Pre-loved or even brand new, one must have a keen eye when doing home inspections. They say it can run you as much as 25% in hidden damages or substandard materials used in building the property. From the very foundation of the house to the top of the roof, there are vital signs you need to pick-up quickly as these can affect your safety, livability and its resale value.
Before you hang your hat on a place that you might call “home” soon, here are 7 tips on how to sharpen your property-hunting senses when you start looking around the house,
- Foundation – The most important part of any house as this is where the all the load of the structure rests. Look for uneven sinking of floors, sagging beams and roof lines, retouched crack on beams, floors, columns and walls. For the exterior, check the shingles if they are warped and if there is tilting of the house. Best to look for another property if the foundation is weak.
- Structural – Structural cracks can be caused by a number of factors namely inadequate load design, low quality materials used, undersized or corroded steel bars and poor construction. Progressive cracks could mean the structure is deteriorating. The repairs can be costly.

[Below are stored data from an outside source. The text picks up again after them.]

-- ==== Sys2Proof/Laws/Moves.lean ====
section
/-!
SUPPORT. Frames: what `moves` says of a direct update of the state and of the operations that take a function.
-/

namespace Sys2Proof.Machine

theorem Kept.refl (s : State) : Kept s s where
  regs h := h
  dram h := h
  flash h := h
  fuses _ h := h
  counter := Nat.le_refl _
  ftk := rfl
  keyHash := rfl
  now := Nat.le_refl _
  freeN := Nat.le_refl _
  out := ⟨[], rfl⟩

theorem Kept.trans {s t u : State} (h : Kept s t) (k : Kept t u) : Kept s u where
  regs := k.regs ∘ h.regs
  dram := k.dram ∘ h.dram
  flash := k.flash ∘ h.flash
  fuses i := k.fuses i ∘ h.fuses i
  counter := h.counter.trans k.counter
  ftk := k.ftk.trans h.ftk
  keyHash := k.keyHash.trans h.keyHash
  now := h.now.trans k.now
  freeN := h.freeN.trans k.freeN
  out := by
    obtain ⟨a, ha⟩ := h.out
    obtain ⟨b, hb⟩ := k.out
    exact ⟨b ++ a, by rw [hb, ha, List.append_assoc]⟩

/-- Canonical memories stay canonical. -/
theorem Kept.canonical {s t : State} (h : Kept s t) (c : Canonical s) : Canonical t :=
  ⟨h.regs c.regs, h.dram c.dram, h.flash c.flash⟩

theorem within_refl {ps : List Part} (s : State) : within ps s s := by
  intro p _; cases p <;> rfl

theorem within_trans {ps : List Part} {s t u : State} (h : within ps s t) (k : within ps t u) : within ps s u := by
  intro p hp
  have a := h p hp
  have b := k p hp
  cases p <;> exact b.trans a

theorem within_mono {ps qs : List Part} {s t : State} (hq : ps ⊆ qs) (h : within ps s t) : within qs s t :=
  fun p hp => h p (fun hm => hp (hq hm))

theorem moves_refl {ps : List Part} (s : State) : moves ps s s := ⟨within_refl s, Kept.refl s⟩

theorem moves_trans {ps : List Part} {s t u : State} (h : moves ps s t) (k : moves ps t u) : moves ps s u :=
  ⟨within_trans h.1 k.1, h.2.trans k.2⟩

theorem moves_mono {ps qs : List Part} {s t : State} (hq : ps ⊆ qs) (h : moves ps s t) : moves qs s t :=
  ⟨within_mono hq h.1, h.2⟩

theorem moves_upd_pending {ps : List Part} {s0 s : State} {v} (hp : Part.pending ∈ ps)
 (h : moves ps s0 s) : moves ps s0 { s with pending := v } := by
  refine ⟨?_, ?_⟩
  · intro p hn
    have := h.1 p hn
    cases p <;> first | exact this | exact absurd hp hn
  · exact ⟨h.2.regs, h.2.dram, h.2.flash, h.2.fuses, h.2.counter, h.2.ftk, h.2.keyHash, h.2.now, h.2.freeN, h.2.out⟩

theorem moves_upd_resp {ps : List Part} {s0 s : State} {v} (hp : Part.resp ∈ ps)
 (h : moves ps s0 s) : moves ps s0 { s with resp := v } := by
  refine ⟨?_, ?_⟩
  · intro p hn
    have := h.1 p hn
    cases p <;> first | exact this | exact absurd hp hn
  · exact ⟨h.2.regs, h.2.dram, h.2.flash, h.2.fuses, h.2.counter, h.2.ftk, h.2.keyHash, h.2.now, h.2.freeN, h.2.out⟩

theorem moves_upd_active {ps : List Part} {s0 s : State} {v} (hp : Part.active ∈ ps)
 (h : moves ps s0 s) : moves ps s0 { s with active := v } := by
  refine ⟨?_, ?_⟩
  · intro p hn
    have := h.1 p hn
    cases p <;> first | exact this | exact absurd hp hn
  · exact ⟨h.2.regs, h.2.dram, h.2.flash, h.2.fuses, h.2.counter, h.2.ftk, h.2.keyHash, h.2.now, h.2.freeN, h.2.out⟩

theorem moves_upd_shadow {ps : List Part} {s0 s : State} {v} (hp : Part.shadow ∈ ps)
 (h : moves ps s0 s) : moves ps s0 { s with shadow := v } := by
  refine ⟨?_, ?_⟩
  · intro p hn
    have := h.1 p hn
    cases p <;> first | exact this | exact absurd hp hn
  · exact ⟨h.2.regs, h.2.dram, h.2.flash, h.2.fuses, h.2.counter, h.2.ftk, h.2.keyHash, h.2.now, h.2.freeN, h.2.out⟩

theorem moves_upd_swapped {ps : List Part} {s0 s : State} {v} (hp : Part.swapped ∈ ps)
 (h : moves ps s0 s) : moves ps s0 { s with swapped := v } := by
  refine ⟨?_, ?_⟩
  · intro p hn
    have := h.1 p hn
    cases p <;> first | exact this | exact absurd hp hn
  · exact ⟨h.2.regs, h.2.dram, h.2.flash, h.2.fuses, h.2.counter, h.2.ftk, h.2.keyHash, h.2.now, h.2.freeN, h.2.out⟩

theorem moves_upd_epochs {ps : List Part} {s0 s : State} {v} (hp : Part.epochs ∈ ps)
 (h : moves ps s0 s) : moves ps s0 { s with epochs := v } := by
  refine ⟨?_, ?_⟩
  · intro p hn
    have := h.1 p hn
    cases p <;> first | exact this | exact absurd hp hn
  · exact ⟨h.2.regs, h.2.dram, h.2.flash, h.2.fuses, h.2.counter, h.2.ftk, h.2.keyHash, h.2.now, h.2.freeN, h.2.out⟩

theorem moves_upd_latches {ps : List Part} {s0 s : State} {v} (hp : Part.latches ∈ ps)
 (h : moves ps s0 s) : moves ps s0 { s with latches := v } := by
  refine ⟨?_, ?_⟩
  · intro p hn
    have := h.1 p hn
    cases p <;> first | exact this | exact absurd hp hn
  · exact ⟨h.2.regs, h.2.dram, h.2.flash, h.2.fuses, h.2.counter, h.2.ftk, h.2.keyHash, h.2.now, h.2.freeN, h.2.out⟩

theorem moves_upd_mirror {ps : List Part} {s0 s : State} {v} (hp : Part.mirror ∈ ps)
 (h : moves ps s0 s) : moves ps s0 { s with mirror := v } := by
  refine ⟨?_, ?_⟩
  · intro p hn
    have := h.1 p hn
    cases p <;> first | exact this | exact absurd hp hn
  · exact ⟨h.2.regs, h.2.dram, h.2.flash, h.2.fuses, h.2.counter, h.2.ftk, h.2.keyHash, h.2.now, h.2.freeN, h.2.out⟩

theorem moves_upd_scope {ps : List Part} {s0 s : State} {v} (hp : Part.scope ∈ ps)
 (h : moves ps s0 s) : moves ps s0 { s with scope := v } := by
  refine ⟨?_, ?_⟩
  · intro p hn
    have := h.1 p hn
    cases p <;> first | exact this | exact absurd hp hn
  · exact ⟨h.2.regs, h.2.dram, h.2.flash, h.2.fuses, h.2.counter, h.2.ftk, h.2.keyHash, h.2.now, h.2.freeN, h.2.out⟩

theorem moves_upd_pw {ps : List Part} {s0 s : State} {v} (hp : Part.pw ∈ ps)
 (h : moves ps s0 s) : moves ps s0 { s with pw := v } := by
  refine ⟨?_, ?_⟩
  · intro p hn
    have := h.1 p hn
    cases p <;> first | exact this | exact absurd hp hn
  · exact ⟨h.2.regs, h.2.dram, h.2.flash, h.2.fuses, h.2.counter, h.2.ftk, h.2.keyHash, h.2.now, h.2.freeN, h.2.out⟩

theorem moves_upd_sv {ps : List Part} {s0 s : State} {v} (hp : Part.sv ∈ ps)
 (h : moves ps s0 s) : moves ps s0 { s with sv := v } := by
  refine ⟨?_, ?_⟩
  · intro p hn
    have := h.1 p hn
    cases p <;> first | exact this | exact absurd hp hn
  · exact ⟨h.2.regs, h.2.dram, h.2.flash, h.2.fuses, h.2.counter, h.2.ftk, h.2.keyHash, h.2.now, h.2.freeN, h.2.out⟩

theorem moves_upd_mend {ps : List Part} {s0 s : State} {v} (hp : Part.mend ∈ ps)
 (h : moves ps s0 s) : moves ps s0 { s with mend := v } := by
  refine ⟨?_, ?_⟩
  · intro p hn
    have := h.1 p hn
    cases p <;> first | exact this | exact absurd hp hn
  · exact ⟨h.2.regs, h.2.dram, h.2.flash, h.2.fuses, h.2.counter, h.2.ftk, h.2.keyHash, h.2.now, h.2.freeN, h.2.out⟩

theorem moves_upd_sx {ps : List Part} {s0 s : State} {v} (hp : Part.sx ∈ ps)
 (h : moves ps s0 s) : moves ps s0 { s with sx := v } := by
  refine ⟨?_, ?_⟩
  · intro p hn
    have := h.1 p hn
    cases p <;> first | exact this | exact absurd hp hn
  · exact ⟨h.2.regs, h.2.dram, h.2.flash, h.2.fuses, h.2.counter, h.2.ftk, h.2.keyHash, h.2.now, h.2.freeN, h.2.out⟩

theorem moves_upd_fx {ps : List Part} {s0 s : State} {v} (hp : Part.fx ∈ ps)
 (h : moves ps s0 s) : moves ps s0 { s with fx := v } := by
  refine ⟨?_, ?_⟩
  · intro p hn
    have := h.1 p hn
    cases p <;> first | exact this | exact absurd hp hn
  · exact ⟨h.2.regs, h.2.dram, h.2.flash, h.2.fuses, h.2.counter, h.2.ftk, h.2.keyHash, h.2.now, h.2.freeN, h.2.out⟩

theorem moves_upd_te {ps : List Part} {s0 s : State} {v} (hp : Part.te ∈ ps)
 (h : moves ps s0 s) : moves ps s0 { s with te := v } := by
  refine ⟨?_, ?_⟩
  · intro p hn
    have := h.1 p hn
    cases p <;> first | exact this | exact absurd hp hn
  · exact ⟨h.2.regs, h.2.dram, h.2.flash, h.2.fuses, h.2.counter, h.2.ftk, h.2.keyHash, h.2.now, h.2.freeN, h.2.out⟩

theorem moves_upd_ob {ps : List Part} {s0 s : State} {v} (hp : Part.ob ∈ ps)
 (h : moves ps s0 s) : moves ps s0 { s with ob := v } := by
  refine ⟨?_, ?_⟩
  · intro p hn
    have := h.1 p hn
    cases p <;> first | exact this | exact absurd hp hn
  · exact ⟨h.2.regs, h.2.dram, h.2.flash, h.2.fuses, h.2.counter, h.2.ftk, h.2.keyHash, h.2.now, h.2.freeN, h.2.out⟩

theorem moves_upd_px {ps : List Part} {s0 s : State} {v} (hp : Part.px ∈ ps)
 (h : moves ps s0 s) : moves ps s0 { s with px := v } := by
  refine ⟨?_, ?_⟩
  · intro p hn
    have := h.1 p hn
    cases p <;> first | exact this | exact absurd hp hn
  · exact ⟨h.2.regs, h.2.dram, h.2.flash, h.2.fuses, h.2.counter, h.2.ftk, h.2.keyHash, h.2.now, h.2.freeN, h.2.out⟩

theorem moves_upd_kx {ps : List Part} {s0 s : State} {v} (hp : Part.kx ∈ ps)
 (h : moves ps s0 s) : moves ps s0 { s with kx := v } := by
  refine ⟨?_, ?_⟩
  · intro p hn
    have := h.1 p hn
    cases p <;> first | exact this | exact absurd hp hn
  · exact ⟨h.2.regs, h.2.dram, h.2.flash, h.2.fuses, h.2.counter, h.2.ftk, h.2.keyHash, h.2.now, h.2.freeN, h.2.out⟩

theorem moves_upd_ce {ps : List Part} {s0 s : State} {v} (hp : Part.ce ∈ ps)
 (h : moves ps s0 s) : moves ps s0 { s with ce := v } := by
  refine ⟨?_, ?_⟩
  · intro p hn
    have := h.1 p hn
    cases p <;> first | exact this | exact absurd hp hn
  · exact ⟨h.2.regs, h.2.dram, h.2.flash, h.2.fuses, h.2.counter, h.2.ftk, h.2.keyHash, h.2.now, h.2.freeN, h.2.out⟩

theorem moves_upd_upd {ps : List Part} {s0 s : State} {v} (hp : Part.upd ∈ ps)
 (h : moves ps s0 s) : moves ps s0 { s with upd := v } := by
  refine ⟨?_, ?_⟩
  · intro p hn
    have := h.1 p hn
    cases p <;> first | exact this | exact absurd hp hn
  · exact ⟨h.2.regs, h.2.dram, h.2.flash, h.2.fuses, h.2.counter, h.2.ftk, h.2.keyHash, h.2.now, h.2.freeN, h.2.out⟩

theorem moves_upd_bx {ps : List Part} {s0 s : State} {v} (hp : Part.bx ∈ ps)
 (h : moves ps s0 s) : moves ps s0 { s with bx := v } := by
  refine ⟨?_, ?_⟩
  · intro p hn
    have := h.1 p hn
    cases p <;> first | exact this | exact absurd hp hn
  · exact ⟨h.2.regs, h.2.dram, h.2.flash, h.2.fuses, h.2.counter, h.2.ftk, h.2.keyHash, h.2.now, h.2.freeN, h.2.out⟩

theorem moves_upd_aon {ps : List Part} {s0 s : State} {v} (hp : Part.aon ∈ ps)
 (h : moves ps s0 s) : moves ps s0 { s with aon := v } := by
  refine ⟨?_, ?_⟩
  · intro p hn
    have := h.1 p hn
    cases p <;> first | exact this | exact absurd hp hn
  · exact ⟨h.2.regs, h.2.dram, h.2.flash, h.2.fuses, h.2.counter, h.2.ftk, h.2.keyHash, h.2.now, h.2.freeN, h.2.out⟩

theorem moves_upd_cx {ps : List Part} {s0 s : State} {v} (hp : Part.cx ∈ ps)
 (h : moves ps s0 s) : moves ps s0 { s with cx := v } := by
  refine ⟨?_, ?_⟩
  · intro p hn
    have := h.1 p hn
    cases p <;> first | exact this | exact absurd hp hn
  · exact ⟨h.2.regs, h.2.dram, h.2.flash, h.2.fuses, h.2.counter, h.2.ftk, h.2.keyHash, h.2.now, h.2.freeN, h.2.out⟩

theorem moves_upd_mx {ps : List Part} {s0 s : State} {v} (hp : Part.mx ∈ ps) (hv : v.dram = s.mx.dram)
 (h : moves ps s0 s) : moves ps s0 { s with mx := v } := by
  refine ⟨?_, ?_⟩
  · intro p hn
    have := h.1 p hn
    cases p <;> first | exact this | exact absurd hp hn
  · exact ⟨h.2.regs, fun k => by rw [show ({ s with mx := v } : State).mx = v from rfl, hv]; exact h.2.dram k, h.2.flash, h.2.fuses, h.2.counter, h.2.ftk, h.2.keyHash, h.2.now, h.2.freeN, h.2.out⟩

theorem moves_upd_pw_mx {ps : List Part} {s0 s : State} {v0 v1} (hp : [Part.pw, Part.mx] ⊆ ps) (hv : v1.dram = [])
 (h : moves ps s0 s) : moves ps s0 { s with pw := v0, mx := v1 } := by
  refine ⟨?_, ?_⟩
  · intro p hn
    have := h.1 p hn
    cases p <;> first | exact this | exact absurd (hp (by decide)) hn
  · exact ⟨h.2.regs, fun _ => by rw [show ({ s with pw := v0, mx := v1 } : State).mx = v1 from rfl, hv]; rfl,
      h.2.flash, h.2.fuses, h.2.counter, h.2.ftk, h.2.keyHash, h.2.now, h.2.freeN, h.2.out⟩

theorem moves_upd_now {ps : List Part} {s0 s : State} {v} (hp : Part.now ∈ ps) (hv : s.now ≤ v)
 (h : moves ps s0 s) : moves ps s0 { s with now := v } := by
  refine ⟨?_, ?_⟩
  · intro p hn
    have := h.1 p hn
    cases p <;> first | exact this | exact absurd hp hn
  · exact ⟨h.2.regs, h.2.dram, h.2.flash, h.2.fuses, h.2.counter, h.2.ftk, h.2.keyHash, h.2.now.trans hv, h.2.freeN,
      h.2.out⟩

theorem moves_upd_pw_aon {ps : List Part} {s0 s : State} {v0} {v1} (hp : [Part.pw, Part.aon] ⊆ ps)
 (h : moves ps s0 s) : moves ps s0 { s with pw := v0, aon := v1 } := by
  refine ⟨?_, ?_⟩
  · intro p hn
    have := h.1 p hn
    cases p <;> first | exact this | exact absurd (hp (by decide)) hn
  · exact ⟨h.2.regs, h.2.dram, h.2.flash, h.2.fuses, h.2.counter, h.2.ftk, h.2.keyHash, h.2.now, h.2.freeN, h.2.out⟩

theorem moves_upd_pw_cx {ps : List Part} {s0 s : State} {v0} {v1} (hp : [Part.pw, Part.cx] ⊆ ps)
 (h : moves ps s0 s) : moves ps s0 { s with pw := v0, cx := v1 } := by
  refine ⟨?_, ?_⟩
  · intro p hn
    have := h.1 p hn
    cases p <;> first | exact this | exact absurd (hp (by decide)) hn
  · exact ⟨h.2.regs, h.2.dram, h.2.flash, h.2.fuses, h.2.counter, h.2.ftk, h.2.keyHash, h.2.now, h.2.freeN, h.2.out⟩

theorem moves_upd_pw_kx {ps : List Part} {s0 s : State} {v0} {v1} (hp : [Part.pw, Part.kx] ⊆ ps)
 (h : moves ps s0 s) : moves ps s0 { s with pw := v0, kx := v1 } := by
  refine ⟨?_, ?_⟩
  · intro p hn
    have := h.1 p hn
    cases p <;> first | exact this | exact absurd (hp (by decide)) hn
  · exact ⟨h.2.regs, h.2.dram, h.2.flash, h.2.fuses, h.2.counter, h.2.ftk, h.2.keyHash, h.2.now, h.2.freeN, h.2.out⟩

theorem moves_upd_pw_upd {ps : List Part} {s0 s : State} {v0} {v1} (hp : [Part.pw, Part.upd] ⊆ ps)
 (h : moves ps s0 s) : moves ps s0 { s with pw := v0, upd := v1 } := by
  refine ⟨?_, ?_⟩
  · intro p hn
    have := h.1 p hn
    cases p <;> first | exact this | exact absurd (hp (by decide)) hn
  · exact ⟨h.2.regs, h.2.dram, h.2.flash, h.2.fuses, h.2.counter, h.2.ftk, h.2.keyHash, h.2.now, h.2.freeN, h.2.out⟩

theorem moves_upd_sv_kx {ps : List Part} {s0 s : State} {v0} {v1} (hp : [Part.sv, Part.kx] ⊆ ps)
 (h : moves ps s0 s) : moves ps s0 { s with sv := v0, kx := v1 } := by
  refine ⟨?_, ?_⟩
  · intro p hn
    have := h.1 p hn
    cases p <;> first | exact this | exact absurd (hp (by decide)) hn
  · exact ⟨h.2.regs, h.2.dram, h.2.flash, h.2.fuses, h.2.counter, h.2.ftk, h.2.keyHash, h.2.now, h.2.freeN, h.2.out⟩

theorem moves_upd_sv_sx {ps : List Part} {s0 s : State} {v0} {v1} (hp : [Part.sv, Part.sx] ⊆ ps)
 (h : moves ps s0 s) : moves ps s0 { s with sv := v0, sx := v1 } := by
  refine ⟨?_, ?_⟩
  · intro p hn
    have := h.1 p hn
    cases p <;> first | exact this | exact absurd (hp (by decide)) hn
  · exact ⟨h.2.regs, h.2.dram, h.2.flash, h.2.fuses, h.2.counter, h.2.ftk, h.2.keyHash, h.2.now, h.2.freeN, h.2.out⟩

theorem moves_upd_sv_upd {ps : List Part} {s0 s : State} {v0} {v1} (hp : [Part.sv, Part.upd] ⊆ ps)
 (h : moves ps s0 s) : moves ps s0 { s with sv := v0, upd := v1 } := by
  refine ⟨?_, ?_⟩
  · intro p hn
    have := h.1 p hn
    cases p <;> first | exact this | exact absurd (hp (by decide)) hn
  · exact ⟨h.2.regs, h.2.dram, h.2.flash, h.2.fuses, h.2.counter, h.2.ftk, h.2.keyHash, h.2.now, h.2.freeN, h.2.out⟩

/-- A fold that carries a value beside the state keeps what each of its steps keeps. -/
theorem moves_foldl_fst {α β : Type} {ps : List Part} {s0 : State} {f : State × β → α → State × β}
    (hf : ∀ a i, moves ps s0 a.1 → moves ps s0 (f a i).1) :
    ∀ (l : List α) (a : State × β), moves ps s0 a.1 → moves ps s0 (l.foldl f a).1
  | [], _, h => h
  | i :: l, a, h => moves_foldl_fst hf l _ (hf a i h)

theorem moves_ite {ps : List Part} {s0 s t : State} {c : Prop} [Decidable c] (h : moves ps s0 s) (k : moves ps s0 t) :
    moves ps s0 (if c then s else t) := by
  split <;> assumption

theorem moves_only {ps : List Part} {s0 s t : State} {x1} (h : moves ps s0 s) (k : moves ps s0 t) :
    moves ps s0 (State.only s x1 t) := by
  unfold State.only; split <;> assumption

theorem moves_forEach {ps : List Part} {s0 s : State} {α : Type} {x2 : List α} {x3 : State → α → State}
    (hf3 : ∀ y0 y1, moves ps s0 y0 → moves ps s0 (x3 y0 y1)) (h : moves ps s0 s) :
    moves ps s0 (State.forEach s x2 x3) := by
  unfold State.forEach
  induction x2 generalizing s with
  | nil => exact h
  | cons a l ih => exact ih (hf3 _ _ h)

end Sys2Proof.Machine
end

- Flooring – Make sure the interior flooring is smooth and flat. The outdoor floors are always sloped to drainages to avoid unwanted flooding. Also look for cracks along the joints of the flooring used.
- Electrical – Faulty electrical and substandard materials used are main drivers of fire. Try bringing your phone charger and plug in those sockets to test if all are working well. It is still best to bring an electrician especially for those old houses.
- Plumbing – Water leak can be a nuisance though it usually happens to old and new properties. Open the faucets to check the water pressure and see how fast the water travels then see how fast the drainage gulps the water as well. This can be a quick test of a good or bad plumbing is in place
- Doors & Windows – Aside from opening and closing it with ease, make sure the thickness and appropriate materials for the respective rooms are used.
- Roofing – Check for stains on the interior walls and ceilings. Inspect also the gutters and see if there are any debris blockages or holes.
Conclusion… As sellers can always withhold vital information from buyers via the “caveat emptor” rule, I feel it is always best to hire a contractor/engineer to take a deeper look. As we can only go so far inspecting a home, by gauging the quality of the property built as a whole, you’ll get a fair idea on the craftsmanship and materials used in building it.